:: PROBLEM TO SOLVE ::
Set out exactly every line of the entries below, starting at the line that holds "(s.withStatus st).fcode = s.fcode := rfl" and stopping after the line that holds "(s.withStatus st).bs = s.bs := rfl".

:: DATA FOR THIS EXERCISE ::
-- ==== Sys2Proof/Laws/State.lean ====
section
/-!
SUPPORT. One lemma for each field under each update of State, true by rfl, so that no later proof unfolds a record update.
-/

namespace Sys2Proof.Machine

/-! ### `withStatus` -/

@[simp] theorem State.withStatus_cfg (s : State) (st : Status) :
    (s.withStatus st).cfg = s.cfg := rfl
@[simp] theorem State.withStatus_inbox (s : State) (st : Status) :
    (s.withStatus st).inbox = s.inbox := rfl
@[simp] theorem State.withStatus_edges (s : State) (st : Status) :
    (s.withStatus st).edges = s.edges := rfl
@[simp] theorem State.withStatus_gen (s : State) (st : Status) :
    (s.withStatus st).gen = s.gen := rfl
@[simp] theorem State.withStatus_x (s : State) (st : Status) :
    (s.withStatus st).x = s.x := rfl
@[simp] theorem State.withStatus_st (s : State) (st : Status) :
    (s.withStatus st).st = statusCode st := rfl
@[simp] theorem State.withStatus_motor (s : State) (st : Status) :
    (s.withStatus st).motor = s.motor := rfl
@[simp] theorem State.withStatus_t0 (s : State) (st : Status) :
    (s.withStatus st).t0 = s.t0 := rfl
@[simp] theorem State.withStatus_revCount (s : State) (st : Status) :
    (s.withStatus st).revCount = s.revCount := rfl
@[simp] theorem State.withStatus_revStart (s : State) (st : Status) :
    (s.withStatus st).revStart = s.revStart := rfl
@[simp] theorem State.withStatus_idx (s : State) (st : Status) :
    (s.withStatus st).idx = s.idx := rfl
@[simp] theorem State.withStatus_idxTimer (s : State) (st : Status) :
    (s.withStatus st).idxTimer = s.idxTimer := rfl
@[simp] theorem State.withStatus_timerMissed (s : State) (st : Status) :
    (s.withStatus st).timerMissed = s.timerMissed := rfl
@[simp] theorem State.withStatus_ready (s : State) (st : Status) :
    (s.withStatus st).ready = s.ready := rfl
@[simp] theorem State.withStatus_readyCnt (s : State) (st : Status) :
    (s.withStatus st).readyCnt = s.readyCnt := rfl
@[simp] theorem State.withStatus_cyl (s : State) (st : Status) :
    (s.withStatus st).cyl = s.cyl := rfl
@[simp] theorem State.withStatus_ss (s : State) (st : Status) :
    (s.withStatus st).ss = s.ss := rfl
@[simp] theorem State.withStatus_seekSound (s : State) (st : Status) :
    (s.withStatus st).seekSound = s.seekSound := rfl
@[simp] theorem State.withStatus_door (s : State) (st : Status) :
    (s.withStatus st).door = s.door := rfl
@[simp] theorem State.withStatus_cache (s : State) (st : Status) :
    (s.withStatus st).cache = s.cache := rfl
@[simp] theorem State.withStatus_seed (s : State) (st : Status) :
    (s.withStatus st).seed = s.seed := rfl
@[simp] theorem State.withStatus_diskPresent (s : State) (st : Status) :
    (s.withStatus st).diskPresent = s.diskPresent := rfl
@[simp] theorem State.withStatus_props (s : State) (st : Status) :
    (s.withStatus st).props = s.props := rfl
@[simp] theorem State.withStatus_allocTracks (s : State) (st : Status) :
    (s.withStatus st).allocTracks = s.allocTracks := rfl
@[simp] theorem State.withStatus_allocSides (s : State) (st : Status) :
    (s.withStatus st).allocSides = s.allocSides := rfl
@[simp] theorem State.withStatus_trk (s : State) (st : Status) :
    (s.withStatus st).trk = s.trk := rfl
@[simp] theorem State.withStatus_wp (s : State) (st : Status) :
    (s.withStatus st).wp = s.wp := rfl
@[simp] theorem State.withStatus_dirtyLoad (s : State) (st : Status) :
    (s.withStatus st).dirtyLoad = s.dirtyLoad := rfl
@[simp] theorem State.withStatus_dirtyRestore (s : State) (st : Status) :
    (s.withStatus st).dirtyRestore = s.dirtyRestore := rfl
@[simp] theorem State.withStatus_imgChanged (s : State) (st : Status) :
    (s.withStatus st).imgChanged = s.imgChanged := rfl
@[simp] theorem State.withStatus_rawsec (s : State) (st : Status) :
    (s.withStatus st).rawsec = s.rawsec := rfl
@[simp] theorem State.withStatus_fault (s : State) (st : Status) :
    (s.withStatus st).fault = s.fault := rfl
@[simp] theorem State.withStatus_fcode (s : State) (st : Status) :
    (s.withStatus st).fcode = s.fcode := rfl
@[simp] theorem State.withStatus_finfo (s : State) (st : Status) :
    (s.withStatus st).finfo = s.finfo := rfl
@[simp] theorem State.withStatus_cl (s : State) (st : Status) :
    (s.withStatus st).cl = s.cl := rfl
@[simp] theorem State.withStatus_bs (s : State) (st : Status) :
    (s.withStatus st).bs = s.bs := rfl
@[simp] theorem State.withStatus_sect (s : State) (st : Status) :
    (s.withStatus st).sect = s.sect := rfl
@[simp] theorem State.withStatus_desc (s : State) (st : Status) :
    (s.withStatus st).desc = s.desc := rfl
@[simp] theorem State.withStatus_sdl (s : State) (st : Status) :
    (s.withStatus st).sdl = s.sdl := rfl
@[simp] theorem State.withStatus_tl (s : State) (st : Status) :
    (s.withStatus st).tl = s.tl := rfl
@[simp] theorem State.withStatus_trn (s : State) (st : Status) :
    (s.withStatus st).trn = s.trn := rfl
@[simp] theorem State.withStatus_bytes (s : State) (st : Status) :
    (s.withStatus st).bytes = s.bytes := rfl
@[simp] theorem State.withStatus_ckp (s : State) (st : Status) :
    (s.withStatus st).ckp = s.ckp := rfl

:: WRITTEN REPLY ::
    (s.withStatus st).fcode = s.fcode := rfl
@[simp] theorem State.withStatus_finfo (s : State) (st : Status) :
    (s.withStatus st).finfo = s.finfo := rfl
@[simp] theorem State.withStatus_cl (s : State) (st : Status) :
    (s.withStatus st).cl = s.cl := rfl
@[simp] theorem State.withStatus_bs (s : State) (st : Status) :
    (s.withStatus st).bs = s.bs := rfl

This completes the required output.